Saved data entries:
-- ==== Sys2Proof/Decode.lean ====
section
/-! DEFINITION. The command that a word of the command table spells. -/
namespace Sys2Proof

/-- The command that `nbits` bits `w` spell. The command table gives no row any bits, so no word spells a command. -/
def decodeTableWord (_nbits _w : Nat) : Option Instr := none

end Sys2Proof
end

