/-- A register's place as an address: the register, its two indexes, the byte inside it and its power domain. -/
structure RegRef where
  id : RegId
  i : Nat
  j : Nat
  byte : Nat
  dom : BlockDom
deriving DecidableEq, Repr

/-- The register of place `p` at an offset, if the offset lies in it. -/
def Place.at (p : Place) (off : Nat) : Option RegRef :=
  if off < p.base then none
  else match unstride p.dims (off - p.base) with
    | some (ix, r) =>
      if r < p.id.info.width / 8 then
        some ⟨p.id, flatIx (p.dims.take p.lead) (ix.take p.lead) + p.add, flatIx (p.dims.drop p.lead) (ix.drop p.lead), r, p.dom⟩
      else none
    | none => none

/-- The register at a BAR0 offset (R17), if one lies there. -/
def regAt (off : Nat) : Option RegRef := places.findSome? (fun p => p.at off)

end Sys2Proof.Machine
end

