-- ==== Sys2Proof/Machine/TensorMem.lean ====
section
/-! DEFINITION. Tensor memory: addressing, stored words, reads and writes through a port, merge buffers, bank
arbitration (R58 to R94), and the error counters and log every word store shares (R124, R141, R159). -/
namespace Sys2Proof.Machine

open Sys2Proof

/-- The die, and so the spine, of a physical cluster (R4). -/
def dieOf (c : Nat) : Nat := c / 9

/-- Whether a cluster domain is on. -/
def State.clusterOn (s : State) (c : Nat) : Bool := nbit s.power.clusters c
/-- Whether a spine domain is on. -/
def State.spineOn (s : State) (d : Nat) : Bool := nbit s.power.spines d
/-- Whether a stack-base domain is on. -/
def State.stackOn (s : State) (k : Nat) : Bool := nbit s.power.stackBits k && s.stackPresent k

/-! ## Error counters and the UE log -/

/-- IN_ECNT: an event of a source is counted; an uncorrectable one of TM, steer memory, the LC or HBM also in SV_RAS_SUM. -/
def State.ecc (s : State) (d src ev n : Nat) : State :=
  let s1 := s.satInc .IN_ECNT_COUNT d (src * 6 + ev) n
  if ev = 2 ∧ src < 4 then s1.satInc .SV_RAS_SUM_UE src 0 n else s1

/-- R141: every uncorrectable event writes an entry to IN_UE_LOG. -/
def State.ueLog (s : State) (d addr : Nat) (tag : W32) : State :=
  let (k, s1) := s.ringNext .IN_UE_HEAD_NEXT .IN_UE_HEAD_WRAPS d 16 (fun k => s.flag .IN_UE_LOG_TAG_VALID d k)
  let s2 := (s1.setFld .IN_UE_LOG_FT_FT d k s.now).setFld .IN_UE_LOG_ADDR_ADDR d k addr
  (s2.setFld .IN_UE_LOG_TAG_TAG d k tag.toNat).setFlag .IN_UE_LOG_TAG_VALID d k true

/-- A decoded word as its reader gets it, with the error counted and logged (R124, R125). -/
def State.tallyWord (s : State) (d src addr : Nat) (k : PoisonKind) (origin : Nat) (w : W40) : PW × State :=
  let r := decodeWord w
  match r.cls with
  | .ok => (r.word, s)
  | .data => (r.word, s.ecc d src 0 1)
  | .check => (r.word, s.ecc d src 1 1)
  | .ue => (poisoned k origin, (s.ecc d src 2 1).ueLog d addr (poisonTag k origin))

/-- R132: poison bites at a point: 0 address or length, 1 branch or predicate, 2 SETCFG, 3 host memory, 4 status. -/
def State.bite (s : State) (d point : Nat) : State := s.satInc .IN_BITE_COUNT d point 1

/-! ## Addressing -/

/-- R58: the bank of a cluster offset. -/
def tmBank (a : Nat) : Nat := nfield a 6 6 ^^^ nfield a 12 6
/-- R58: the row of a cluster offset. -/
def tmRow (a : Nat) : Nat := nfield a 12 12
/-- R58: the word in the row. -/
def tmWordIx (a : Nat) : Nat := nfield a 2 4
/-- R58: the cluster offset of a bank, row and word. -/
def tmOffset (bank row word : Nat) : Nat := row * 4096 + (bank ^^^ (row % 64)) * 64 + word * 4

/-- The key of a stored word; spare row `k` of a bank is row 4,096 + k (R60). -/
def tmKey (c bank row word : Nat) : Nat := ((c * 64 + bank) * 8192 + row) * 16 + word

/-- R60, R150: the row that serves a row: itself, or the spare that replaced it. -/
def State.mappedRow (s : State) (c bank row : Nat) : Nat :=
  let m := sget (fun _ => 0) s.tm.rowMap ((c * 64 + bank) * 8192 + row)
  if m = 0 then row else 4095 + m

/-- The stored word at a cluster offset. -/
def State.tmRaw (s : State) (c a : Nat) : W40 :=
  sget (fun _ => blankWord) s.tm.words (tmKey c (tmBank a) (s.mappedRow c (tmBank a) (tmRow a)) (tmWordIx a))

/-- The state with the stored word at a cluster offset replaced. -/
def State.setTmRaw (s : State) (c a : Nat) (w : W40) : State :=
  s.withTm { s.tm with
    words := sset (fun _ => blankWord) s.tm.words (tmKey c (tmBank a) (s.mappedRow c (tmBank a) (tmRow a)) (tmWordIx a)) w }

/-- R59: the device physical address of a cluster offset; a cluster that no logical cluster names has none, and 0 is
recorded for it. -/
def State.tmDpa (s : State) (c a : Nat) : Nat :=
  match s.logCluster c with
  | some l => 0x40000000 + l * 0x1000000 + a % 2 ^ 24
  | none => 0

/-- The origin of a UE_TM tag at a cluster offset. -/
def tmOrigin (c a : Nat) : Nat := originTm c (tmBank a) (tmRow a) (tmWordIx a)

/-- The key of a spare: kind (0 TM, 1 LC), unit, bank and spare. -/
def spareKey (kind unit bank spare : Nat) : Nat := ((kind * 64 + unit) * 64 + bank) * 16 + spare

/-- R160: an uncorrectable error in a spare is counted against it. -/
def State.strikeSpare (s : State) (key : Nat) : State :=
  s.withRas { s.ras with spareUe := sset (fun _ => 0) s.ras.spareUe key (sget (fun _ => 0) s.ras.spareUe key + 1) }

/-- A word of a bank decoded for its reader, with its error counted, logged, and counted against the spare row that serves the address
(R91, R92, R124, R160). -/
def State.tallyTm (s : State) (c a : Nat) (raw : W40) : PW × State :=
  let m := s.mappedRow c (tmBank a) (tmRow a)
  let (p, s1) := s.tallyWord (dieOf c) 0 (s.tmDpa c (a / 4 * 4)) .ueTm (tmOrigin c a) raw
  (p, if (decodeWord raw).cls = .ue ∧ 4096 ≤ m then s1.strikeSpare (spareKey 0 c (tmBank a) (m - 4096)) else s1)

/-- A bank read of one word: decoded, with its error counted (R124, R92). -/
def State.tmFetch (s : State) (c a : Nat) : PW × State := s.tallyTm c a (s.tmRaw c a)

/-- A full-word bank write. -/
def State.tmStore (s : State) (c a : Nat) (p : PW) : State := s.setTmRaw c a (encodeWord p)

/-- `old` with the bytes of `new` that `mask` selects. -/
def mergeBytes (mask old new : Nat) : Nat :=
  natOfBytes ((List.range 4).map (fun k => if nbit mask k then byteAt new k else byteAt old k))

/-- R73, R76, R93: a partial word in one read-modify-write cycle. A poisoned word keeps its poison and the bytes are
discarded; an uncorrectable one is written back poisoned. -/
def State.tmRmw (s : State) (c a mask data : Nat) : State :=
  let r := decodeWord (s.tmRaw c a)
  if r.cls = .ue then
    let (p, s1) := s.tmFetch c a
    (s1.tmStore c a p).wrapInc .TMX_MRG_DROP_COUNT c 0 1
  else
    let (p, s1) := s.tmFetch c a
    if p.poison then s1.wrapInc .TMX_MRG_DROP_COUNT c 0 1
    else s1.tmStore c a ⟨BitVec.ofNat 32 (mergeBytes mask p.data.toNat data), false⟩

/-! ## Merge buffers -/

/-- R62, R77: the merge-buffer index of a port, which is also its MERGE_EN bit; `none` for a port that only reads. -/
def mergeBit (port : Nat) : Option Nat :=
  match port with
  | 0 => some 0 | 1 => some 1 | 2 => some 2 | 3 => some 3 | 4 => some 4 | 8 => some 5 | _ => none

/-- The line of a cluster offset. -/
def lineOf (a : Nat) : Nat := a / 64

/-- The part of an entry's 64-bit byte mask that belongs to word `k`. -/
def MergeEntry.wordMask (e : MergeEntry) (k : Nat) : Nat := nfield e.mask (4 * k) 4
/-- The bytes of an entry's word `k`. -/
def MergeEntry.wordData (e : MergeEntry) (k : Nat) : Nat := nfield e.data (32 * k) 32
/-- The bank an entry's line lies in. -/
def MergeEntry.bank (e : MergeEntry) : Nat := tmBank (e.line * 64)
/-- R73: an entry asks for its flush: a cause has named the whole entry, or one of its words is complete. -/
def MergeEntry.due (e : MergeEntry) : Bool := e.whole || (List.range 16).any (fun k => e.wordMask k == 15)

/-- Whether a word of a write is stored whole. -/
def tmFull (w : TmWord) : Bool := w.mask == 15 || w.data.poison

/-- Whether a port's narrow writes merge (R77). -/
def State.merges (s : State) (c port : Nat) : Bool :=
  match mergeBit port with
  | some b => nbit (s.fld .TM_CFG_MERGE_EN c 0) b
  | none => false

/-- The entry that holds a line, if one does: a write waits until another port's entry has left its line, so there is never a
second (R74). -/
def State.lineEntry (s : State) (c line : Nat) : Option MergeEntry :=
  s.tm.merge.find? (fun e => e.c == c && e.line == line)

/-- Whether another port's entry holds a line. -/
def State.lineHeld (s : State) (c port line : Nat) : Bool :=
  s.tm.merge.any (fun e => e.c == c && e.line == line && e.port != port)

/-- `port`'s entry on a line, if it holds one. -/
def State.ownEntry (s : State) (c port line : Nat) : Option MergeEntry :=
  s.tm.merge.find? (fun e => e.c == c && e.port == port && e.line == line)

/-- The entry of a port on a line changed by `f`. -/
def State.mapEntry (s : State) (c port line : Nat) (f : MergeEntry → MergeEntry) : State :=
  s.withTm { s.tm with merge := s.tm.merge.map (fun e => if e.c == c && e.port == port && e.line == line then f e else e) }

/-- R73: a cause of the table names every entry for which `p` holds, and they ask for their flush. -/
def State.markFlush (s : State) (p : MergeEntry → Bool) : State :=
  s.withTm { s.tm with merge := s.tm.merge.map (fun e => if p e then { e with whole := true } else e) }

/-- R72: a write merged into an entry; later bytes overwrite earlier ones. -/
def MergeEntry.merge (e : MergeEntry) (w : TmWord) : MergeEntry :=
  let k := tmWordIx w.addr
  { e with
    mask := e.mask - e.wordMask k * 2 ^ (4 * k) + (e.wordMask k ||| w.mask) * 2 ^ (4 * k)
    data := e.data - e.wordData k * 2 ^ (32 * k) + mergeBytes w.mask (e.wordData k) w.data.data.toNat * 2 ^ (32 * k) }

/-- An entry without the words that `p` picks. -/
def MergeEntry.without (e : MergeEntry) (p : Nat → Bool) : MergeEntry :=
  { e with
    mask := (List.range 16).foldl (fun acc k => if p k then acc else acc + e.wordMask k * 2 ^ (4 * k)) 0
    age := 0
    fresh := true }

/-- R72, R74: a narrow write of a port enters the merge buffer, where it can: not while another port's entry holds its line, which
that write makes flush, and not while all 8 entries are taken, which makes the oldest flush. -/
def State.enterWord (s : State) (c port : Nat) (w : TmWord) : Bool × State :=
  match s.lineEntry c (lineOf w.addr) with
  | some e =>
    if e.port = port then (true, s.mapEntry c port e.line (fun x => x.merge w))
    else (false, s.markFlush (fun x => x == e))
  | none =>
    let mine := s.tm.merge.filter (fun e => e.c == c && e.port == port)
    if mine.length < 8 then
      (true, s.withTm { s.tm with merge := s.tm.merge ++ [(⟨c, port, lineOf w.addr, 0, 0, false, 0, true⟩ : MergeEntry).merge w] })
    else (false, s.markFlush (fun x => mine.head? == some x))

/-- The narrow words of an issue enter the merge buffer in order, up to the first that has to wait; those that are left. -/
def State.enterWords : State → Nat → Nat → List TmWord → List TmWord × State
  | s, _, _, [] => ([], s)
  | s, c, port, w :: t =>
    match s.enterWord c port w with
    | (true, s1) => s1.enterWords c port t
    | (false, s1) => (w :: t, s1)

WHAT YOU HAVE TO DO:
Reproduce the lines of the entries above from the one with "if off < p.base then none" to the one with "lies there. -/", both included, exactly and without any other line.

SOLUTION FOR THIS EXERCISE:
  if off < p.base then none
  else match unstride p.dims (off - p.base) with
    | some (ix, r) =>
      if r < p.id.info.width / 8 then
        some ⟨p.id, flatIx (p.dims.take p.lead) (ix.take p.lead) + p.add, flatIx (p.dims.drop p.lead) (ix.drop p.lead), r, p.dom⟩
      else none
    | none => none

/-- The register at a BAR0 offset (R17), if one lies there. -/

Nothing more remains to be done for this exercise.